Silver linings

by Irina Slav

I’m no motivational speaker and I never will be but I was thinking the other day that if there’s one single piece of advice I could give my daughter – and anyone else asking for advice — and be perfectly, without a shadow of a doubt, certain that it’s good advice, that would be “Always look for the silver lining.”

That’s not really the same as always looking on the bright side of life, is it? I don’t know but I like the idea of silver linings, plus I really like clouds (the literal ones, not the metaphorical).  This advice is as old as the world, I guess, but it’s a hard truth that can save your sanity, and that’s no joke. You know about stress, right? You are familiar with the concept and the potential consequences? I’m sure you are. And you also know that laughing is healthy — it stimulates the immune system or something, but it’s proven to be beneficial.  So, knowing that, how often do you find things to laugh at? Of course, I don’t mean gloating, I mean laughing at the cloud as the only one who can see the silver lining. But let me illustrate with real-life events.

A few months ago I was in the deepest pit of self-pity, with a kid catching ALL the viruses circulating around (and then passing them on to me, to add flavor to life, of course), and with a job that made me feel like a caged animal. There was not a single day when I didn’t feel utterly helpless. The silver lining? I learned a lot of very, very useful stuff on this job from hell, and the extent of this hell finally pushed me to quit it. I have never, ever, made a better decision in my working life.  And the viruses? Well, we just waited them out, nothing much else you could do about it. An additional, more important silver lining was that this impossible situation reminded me of what my actual priorities in life were, and these very definitely did not start with “work my ass off, age early, die of stress-induced heart attack just to hold onto a steady, regularly paying job.” They actually start with “take care of my family and enjoy them.” I don’t know if spouse support should count as a silver lining here, but he was behind me in that decision, with the very reasonable argument that he can’t stand to see me lash out at him and the kid because someone at work got me angry.
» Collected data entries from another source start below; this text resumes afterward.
-- ==== Sys2Proof/Certificates/Slice0/Obligations.lean ====
section
/-! DEFINITION. The statements for the provers. Each speaks of the commands through `effect c s t`: exec answers a next state,
`t` after the idle store port and TX line have taken what waits (SettleKeeps says what that leaves). A result written as an
update of `s` is its own frame: every field not named is as before. -/
section
open Sys2Proof Sys2Proof.Machine

/-! ## The machine as a whole -/

/-- A step runs the command at the front of the queue on the state with the queue's rest. -/
def Obligations.StepRunsFrontCommand : Prop :=
  ∀ (c : Instr) (rest : List Instr) (s : State),
    s.pending = c :: rest → step s = exec c { s with pending := rest }

/-- On an empty queue the block idles (the model's choice, log 2), and without power every command but POWER_ON leaves the state
as it is (log 9). -/
def Obligations.StepOtherwiseKeepsState : Prop :=
  (∀ s : State, s.pending = [] → step s = .next s) ∧
  (∀ (c : Instr) (s : State), s.powered = false → (∀ f, c ≠ .powerOn f) → exec c s = .next s)

/-- After a command the store port and then the TX line take what waits, once the first field cycle has begun (log 32). That
leaves all else: time, FLM, BLE, TPC, AM, ES, CSL, the pages and the configuration area, the ring and counts of the CAP, the open
record but for the writer's next block, the working directory, the next record number, the scrubber's index, timer, latch and
place, the host erase but for its ask, the streams but for their asks and buffers, the queue and the settings of the CLP, the
commit but for its ask. A stored entry stays as it is or goes ERASING. -/
def Obligations.SettleKeeps : Prop :=
  ∀ s : State,
    let t := settle s
    (t = if s.powered = true ∧ s.begun = true then txChoose (portGrant s) else s) ∧
      sameBase s t ∧ sameBraking s t ∧ t.es = s.es ∧ t.csl = s.csl ∧ t.nv.pages = s.nv.pages ∧ t.nv.area = s.nv.area ∧
      (∀ slot : Nat, t.nv.stored[slot]? = s.nv.stored[slot]? ∨ t.nv.stored[slot]? = some StoredEntry.erasing) ∧
      { t.cap with record := s.cap.record } = s.cap ∧
      t.cap.record.map (fun r => { r with copied := 0 }) = s.cap.record.map (fun r => { r with copied := 0 }) ∧
      t.store =
        { s.store with port := t.store.port, last := t.store.last, writer := t.store.writer, dirQueue := t.store.dirQueue,
                       check := t.store.check, hostErase := t.store.hostErase } ∧
      (t.store.writer = s.store.writer ∨ t.store.writer = none) ∧
      (t.store.dirQueue = s.store.dirQueue ∨ t.store.dirQueue = s.store.dirQueue.tail) ∧
      t.store.check.map (fun k => { k with ask := false }) = s.store.check.map (fun k => { k with ask := false }) ∧
      t.store.hostErase.map (fun h => { h with ask := false }) = s.store.hostErase.map (fun h => { h with ask := false }) ∧
      (∀ n, t.rdu.get n = { s.rdu.get n with ask := (t.rdu.get n).ask, buffer := (t.rdu.get n).buffer }) ∧
      t.clp =
        { s.clp with tx := t.clp.tx, replySlot := t.clp.replySlot, notices := t.clp.notices, reportSlot := t.clp.reportSlot,
                     lastStream := t.clp.lastStream, commit := t.clp.commit } ∧
      t.clp.commit.map (fun k => { k with ask := false }) = s.clp.commit.map (fun k => { k with ask := false })

/-- A notice joins the queue or is discarded and counted (R182); the transmit arbiter begins reply, notice, report or stream data
in that order, the other stream than the last one first, and changes nothing else (R181); the store port chooses the first waiting
client after the last-granted one, and in BURST a waiting page write first (R154, R155). An idle port begins the operation of the
client chosen, a busy one goes on; the operations begun: a page copied from the ring at its grant (R142), entries as held at the
grant (R150), an erase with its slot's entry marked ERASING (R151), items and check of a commit (R190), the page a stream or the
scrubber reads (R163, R169). -/
def Obligations.NoticesAndArbiters : Prop :=
  (∀ (b : NoticeBody) (s : State),
    (s.clp.notices.length < 16 →
      raise b s = { s with clp := { s.clp with notices := s.clp.notices ++ [⟨s.time, b⟩] } }) ∧
    (16 ≤ s.clp.notices.length →
      raise b s = { s with clp := { s.clp with lostNotices := min 65535 (s.clp.lostNotices + 1) } })) ∧
  (∀ s : State,
    let other := StreamNo.other s.clp.lastStream
    let sends (n : StreamNo) (f : StreamFrame) : State :=
      { s with clp := { s.clp with tx := some (.stream f), lastStream := n }
               rdu := s.rdu.set n { s.rdu.get n with buffer := none } }
    (∀ x, s.clp.tx = some x → txChoose s = s) ∧
    (s.clp.tx = none →
      (∀ r, s.clp.replySlot = some r →
        txChoose s = { s with clp := { s.clp with tx := some (.reply r), replySlot := none } }) ∧
      (∀ n rest, s.clp.replySlot = none → s.clp.notices = n :: rest →
        txChoose s = { s with clp := { s.clp with tx := some (.notice n), notices := rest } }) ∧
      (∀ c, s.clp.replySlot = none → s.clp.notices = [] → s.clp.reportSlot = some c →
        txChoose s = { s with clp := { s.clp with tx := some (.report c), reportSlot := none } }) ∧
      (s.clp.replySlot = none → s.clp.notices = [] → s.clp.reportSlot = none →
        (∀ f, (s.rdu.get other).buffer = some f → txChoose s = sends other f) ∧
        (∀ f, (s.rdu.get other).buffer = none → (s.rdu.get s.clp.lastStream).buffer = some f →
          txChoose s = sends s.clp.lastStream f) ∧
        ((s.rdu.get other).buffer = none → (s.rdu.get s.clp.lastStream).buffer = none → txChoose s = s)))) ∧
  (∀ s : State,
    (s.clp.working.storeMode = .burst → s.store.writer = some .page → s.chosenClient = some .writer) ∧
    (∀ (before : List Client) (c : Client) (after : List Client),
      (s.clp.working.storeMode = .interleaved ∨ s.store.writer ≠ some .page) →
      s.store.last.after = before ++ c :: after → (∀ b ∈ before, s.waits b = false) → s.waits c = true →
      s.chosenClient = some c)) ∧
  (∀ s : State,
    (∀ op, s.store.port = some op → portGrant s = s) ∧
    (s.store.port = none → s.chosenClient = none → portGrant s = s) ∧
    (∀ c, s.store.port = none → s.chosenClient = some c → portGrant s = grant c s)) ∧
  (∀ s : State,
    let begins (c : Client) (op : PortOp) (t : State) : Prop :=
      grant c s = { t with store := { t.store with last := c, port := some op } }
    (∀ r, s.cap.record = some r →
      let u : State := { s with store := { s.store with writer := none } }
      let hi := min (r.copied + 4) (r.pre + r.post)
      let place (b : SampleBlock) : Nat := (b.seq - (r.trigBlock - BitVec.ofNat 32 r.pre)).toNat
      (s.store.writer = some .erase → begins .writer (.reclaimErase r.slot)
        { u with nv := { s.nv with stored := s.nv.stored.set r.slot .erasing } }) ∧
      (∀ i, s.store.writer = some .opening → (s.entry r.slot).record = some i → begins .writer (.opening r.slot i) u) ∧
      (s.store.writer = some .page → begins .writer
        (.page r.slot (r.copied / 4)
          ((s.cap.ring.filter (fun b => decide (r.copied ≤ place b) && decide (place b < hi))).map (storedForm r.mask)))
        { u with cap := { s.cap with record := some { r with copied := hi } } })) ∧
    (∀ w rest i, s.store.dirQueue = w :: rest → (s.entry w.slot).record = some i →
      begins .directory (.dir w (if w.kind = .unprotect then { i with isProtected := false } else i))
        { s with store := { s.store with dirQueue := rest } }) ∧
    (∀ k, s.clp.commit = some k →
      let u : State := { s with clp := { s.clp with commit := some { k with ask := false } } }
      (k.todo = [] → begins .config .configCheck u) ∧ (∀ n rest, k.todo = n :: rest → begins .config (.configItem n) u)) ∧
    (∀ n, let d := s.rdu.get n
      begins (match n with | .s0 => .s0 | .s1 => .s1)
        (.streamRead n ((s.slotOf d.record).getD 0) ((d.next + 1).toNat / 4) true)
        { s with rdu := s.rdu.set n { d with ask := false } }) ∧
    (∀ k, s.store.check = some k → begins .scrubber (.scrubRead k.slot k.page true)
      { s with store := { s.store with check := some { k with ask := false } } }) ∧
    (∀ h, s.store.hostErase = some h → begins .hostErase (.hostErase h.slot)
      { s with store := { s.store with hostErase := some { h with ask := false } }
               nv := { s.nv with stored := s.nv.stored.set h.slot .erasing } }))
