/-- Settles O36. -/
theorem dumpIsBounded : Obligations.DumpIsBounded := by
  refine ⟨fun k s => ?_, fun held k s hl => ?_⟩
  · intro c d request bc effort starts count bound put held onsetOf onset
    have next : d = s.slideNext k c := correctionStep_get k s
    obtain ⟨atBound, free⟩ := correctionStep_spec k s
    rw [← show d = s.slideNext k (s.am.trucks.get k) from next] at atBound free
    have onset_of {c : TruckSlide} (h : d = s.onset k c) : onsetOf c := by
      obtain ⟨ceiling, eq, unlimited, finite⟩ := onset_spec k s c
      exact ⟨ceiling, h.trans eq, unlimited, finite⟩
    have latched : held = c.held (s.slideStarts k) := rfl
    refine ⟨sliding_iff k s, fun h => ⟨next.trans (slideNext_bound h), atBound h⟩, free, fun hc hb => ?_,
      fun hc hh => next.trans (slideNext_holds hc hh), fun hc hh => ⟨fun hlat hst => ?_, fun hlat hst => ?_, fun hlat => ?_⟩,
      fun hc hst => ?_, fun hc hst => ?_, fun hc hst => ⟨fun hs => ?_, fun hs => ?_⟩,
      fun hc hs hb => next.trans (slideNext_dumps hc hs hb), fun hc hs => next.trans (slideNext_recovers hc hs)⟩
    · cases hs : s.sliding k with
      | true => rw [next, slideNext_bound ⟨hc, hs, hb⟩]; nofun
      | false => rw [next, slideNext_recovers hc hs]; nofun
    · exact onset_of (next.trans ((slideNext_held hc hh).trans ((if_pos hlat).trans (if_pos hst))))
    · exact next.trans ((slideNext_held hc hh).trans ((if_pos hlat).trans (if_neg (Bool.eq_false_iff.mp hst))))
    · exact next.trans ((slideNext_held hc hh).trans (if_neg (Bool.eq_false_iff.mp hlat)))
    · obtain hc | hc := hc
      · exact onset_of (next.trans ((slideNext_idle hc).trans (if_pos hst)))
      · exact onset_of (next.trans ((slideNext_settling hc).trans (if_pos hst)))
    · exact next.trans ((slideNext_idle hc).trans (if_neg (Bool.eq_false_iff.mp hst)))
    · exact next.trans ((slideNext_settling hc).trans ((if_neg (Bool.eq_false_iff.mp hst)).trans (settleEnd_not (.inr hs))))
    · exact next.trans ((slideNext_settling hc).trans ((if_neg (Bool.eq_false_iff.mp hst)).trans (settleEnd_due hc hs)))
  · intro t c d holds hk
    have am : t.am = _ := amUpdate_connected s held hl
    have known : (s.monitored held).am.known = false := by rw [am] at hk; exact hk
    have truck : d = slideAfter (s.monitored held) k := amUpdate_truck s held k hl
    have read := monitored_truck s held k
    have correction : ((s.monitored held).am.trucks.get k).correction = c.correction := by rw [read]
    have still : (s.monitored held).slideStarts k = false := by rw [State.slideStarts, known, Bool.false_and]
    refine ⟨fun hc => ?_, fun hc hn => ?_⟩
    · rw [truck, slideAfter_correction]
      exact slideNext_not_dumping still (correction ▸ hc)
    · have stops : (s.monitored held).sliding k = false := by
        rw [Bool.eq_false_iff, ne_eq, sliding_iff]
        rintro ⟨-, a, ha, hs⟩
        obtain ⟨i, speed, iknown, iheld, move⟩ := monitored_axle s held a
        obtain ⟨was, invalid, stays⟩ := move_sliding_of_unknown (iknown.trans known) (move ▸ hs)
        exact hn ⟨iheld ▸ stays, a, ha, was, speed ▸ invalid⟩
      have after := slideAfter_recovers (correction.trans hc) stops known
      rw [truck, after, read]

/-! ## Ceilings and sand (R79, R80) -/

section Ceilings
variable {v : State} {k : Truck} {c : TruckSlide}

theorem settleEnd_ceiling (c : TruckSlide) : (TruckSlide.settleEnd c).ceiling = c.ceiling := by
  rw [TruckSlide.settleEnd]
  split <;> rfl

/-- Only an onset moves a ceiling in the corrections. -/
theorem slideNext_ceiling (h : c.correction = .dumping ∨ (v.slideNext k c).correction ≠ .dumping) :
    (v.slideNext k c).ceiling = c.ceiling := by
  obtain hc | hc | hc | hc := Correction.eq_cases c.correction
  · rw [slideNext_idle hc] at h ⊢
    split
    next on => rw [if_pos on, hc] at h; exact h.elim nofun (fun h => absurd rfl h)
    next => rfl
  · rw [slideNext_settling hc] at h ⊢
    split
    next on => rw [if_pos on, hc] at h; exact h.elim nofun (fun h => absurd rfl h)
    next => exact settleEnd_ceiling _
  · cases hs : v.sliding k with
    | false => rw [slideNext_recovers hc hs]
    | true =>
      obtain on | ends := Nat.lt_or_ge (c.dump + 5) c.dumpLimit
      · rw [slideNext_dumps hc hs on]
      · rw [slideNext_bound ⟨hc, hs, ends⟩]
  · obtain on | ends := Nat.lt_or_ge (c.hold + 5) c.holdLimit
    · rw [slideNext_holds hc on]
      rfl
    · rw [slideNext_held hc ends] at h ⊢
      split
      next latched =>
        split
        next on => rw [if_pos latched, if_pos on, hc] at h; exact h.elim nofun (fun h => absurd rfl h)
        next => rfl
      next => rfl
Clouds, of course, vary in size, and so do their linings. In any case, the principle is the same, though, and it is as follows: it could be worse! I’m sure I really surprised you, didn’t I?

Kid breaks a valuable old teacup. It could be worse, she could be sick. Husband develops pneumonia, following the numerous viral infections kindly introduced into the house from the daycare center. It could be worse, now at least he’ll cut down on his smoking. Cat’s sick, no chance of recovery but it could be worse, because there IS a support therapy. yeah, I know, my biggest problems are with the health family members. What can I say, everything is less important than that, even money problems. Which is why, when there’s money problems, the silver lining mantra is…? Exactly, “It could be worse, we could be all sick.”

The thing is that I’ve come to realize that every single situation, and I really mean every single situation, has a positive side, up to and including the death of family members, though I mean older generations of family members.  These positive sides are often extremely self-centered, but then, we’re all selfish, and that’s a fact. The death of a parent makes you more mature, almost invariably. Of course, it also robs you of so many wonderful experiences but I’m talking about the positives here, however tiny they could be.  I’m sure no one in their right mind would see any positive in the accidental death of a child but what if such an accident leads to tougher laws and the prevention of other deaths that would have otherwise occurred? “Not if it’s my child” you will probably say and I will totally agree. That, however, doesn’t cancel the tiny speck of positiveness even in an event so devastating and tragic. I would actually like to be challenged with situations where you can’t see any positive aspect and see what I could come up with . And remember — I never said the good outweighs the bad, it’s just there, always. Very heartwarming I’d say.

PS Over the last two weeks I wrote 31 articles about obituary search in the US, each of 1,000 words. Although it rekindled my always present paranoia about the wellbeing of my nearest and dearest, the job turned around my long-held belief that research is boring unless it could happen on the inside of five minutes. yeah, that’s why I never got my master’s — I could not be bothered to research a 50-page academic paper.